The YAML file owns the authored project definition: project metadata, data paths, model specification, fit settings, validation strategy, and export switches. Runtime-only values — output_dir, run_name, and concrete validation_spec — belong in PipelineRunConfig or CLI flags, not in the YAML file. This separation ensures that the same YAML file can drive multiple runs with different runtime options while remaining reproducible.

Minimal valid config

project:
  name: my-project

data:
  path: ./data.csv
  coord_to_columns:
    time: week

This is the smallest config that will pass validation. It uses defaults for everything else: no validation, all exports enabled, no response curves, no optimisation.

Templates

The repository includes commented starter configs under templates/. These templates all use the same canonical schema; they differ only in which optional sections are authored.

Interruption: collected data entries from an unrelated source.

-- ==== Sys2Proof/Machine/GscRows.lean ====
section
/-! DEFINITION. The events of GSC: issue, run-ahead, commit, the end of FIXED commands, reruns after a mismatch, grants of
semaphores (R101, R148, R310, R314, R315, R321). -/
namespace Sys2Proof.Machine

/-- COMMAND_ISSUE: what is READY is placed where it fits (R304-R307), and a placed command issues if its tick is current and its
resources are there (R310); a READY command that no tick plan places starts (R305). A command in run-ahead whose tick has come
is no longer ahead. -/
def execCommandIssue (cid : Nat) (s : State) : Host.Outcome State Fault Refusal :=
  let s := s.placeAll
  match s.cmd? cid with
  | none => .next s
  | some c => .next ((if planY (opCode c.op) then s.tryIssue cid else s.startN c).served)

/-- Commands of an engine in run-ahead (R148). -/
def State.aheadOn (s : State) (e : EngineId) : Nat := ((s.issuedOn e).filter (·.runAhead)).length

/-- A command may run ahead: it is placed in the current or the next tick, no acquire guards it, and each of its engines has
fewer than two commands in run-ahead. -/
def State.mayRunAhead (s : State) (c : Cmd) : Bool :=
  c.state == .placed && decide (c.tick ≤ s.tick.now + 1) && sliceOp (opCode c.op) && c.acquire.isNone && !c.mismatch && !s.recordWaits c &&
    !c.isEmpty && c.kb.engs.all fun d => decide (s.aheadOn d.eng < 2)

/-- RUN_AHEAD_START: the stream programs of a queued command start before its tick or its first tile, when its banks and
program slots are free (R148). -/
def execRunAheadStart (cid : Nat) (s : State) : Host.Outcome State Fault Refusal :=
  match s.cmd? cid with
  | none => .next s
  | some c =>
    if !s.mayRunAhead c then .next s
    else match s.allot { c with tick := s.tick.now } with
      | some (.ok t) => .next ((t.modCmd cid fun d => { d with runAhead := d.state == .issued }).begin cid)
      | some (.error _) => .next s
      | none => .next s

/-- The predecessors of the closing release of a command's section, other than the command, have ended. -/
def State.closingFree (s : State) (c : Cmd) : Bool :=
  match c.closing.bind s.cmd? with
  | none => true
  | some r => r.preds.all fun p => p == c.cid || c.acquire == some p

/-- A command's attempt has begun on its own tick, so that its end may come, and no hang stops it (R430). -/
def State.underWay (s : State) (c : Cmd) : Bool := c.state == .issued && !s.stopping c.cid && !(s.vaultHot && vaultWrite c.op) && (!planY (opCode c.op) || decide (c.tick ≤ s.tick.now))

/-- COMMIT: every unit of a killable command, or of a command that no tick plan places, has ended its work (R314). The place
it held is free for others. -/
def execCommit (cid used : Nat) (s : State) : Host.Outcome State Fault Refusal :=
  match s.cmd? cid with
  | none => .next s
  | some c =>
    if s.underWay c && s.closingFree c && !(c.fixed && planY (opCode c.op)) then .next (((s.commitOp c used).placeAll).served)
    else .next s

/-- FIXED_COMMAND_END: the last effect of a FIXED command has landed (R315). -/
def execFixedCommandEnd (cid used : Nat) (s : State) : Host.Outcome State Fault Refusal :=
  match s.cmd? cid with
  | none => .next s
  | some c =>
    if s.underWay c && c.fixed && planY (opCode c.op) then .next (((s.endFixed c used).placeAll).served) else .next s

/-- MISMATCH_RERUN: a command killed by a mismatch is placed again, on the slot its engine has now (R101). -/
def execMismatchRerun (cid : Nat) (s : State) : Host.Outcome State Fault Refusal :=
  match s.cmd? cid with
  | none => .next s
  | some c =>
    if c.mismatch && c.state == .ready then
      .next (((s.modCmd cid fun d => { d with mismatch := false }).placeAll).tryIssue cid)
    else .next s

/-- SEM_GRANT: the first waiting acquire of a semaphore is granted, if its value is available (R321). -/
def execSemGrant (sem : SemId) (s : State) : Host.Outcome State Fault Refusal :=
  match s.sched.cmds.find? fun a => s.acquireWaits a && decide ((semOf a.op).map (·.1) = some sem) && s.grantable a &&
      a.acquire.isNone with
  | some a => .next ((s.issueAcquire a).served)
  | none => .next s

end Sys2Proof.Machine
end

minimal.yml — smallest valid config.
standard.yml — typical model run with common data, model, fit, validation, export, and response-curve settings.
media-priors.yml — standard run with YAML-driven media priors.
validation-blocked-tail.yml — standard run with blocked-tail validation.

Copy the closest template into your project directory, update data.path and the authored column names, then run it with meridian-tools run --config.

Section reference

`project`

Top-level project metadata.

project:
  name: client-mmm        # Default: "meridian-project"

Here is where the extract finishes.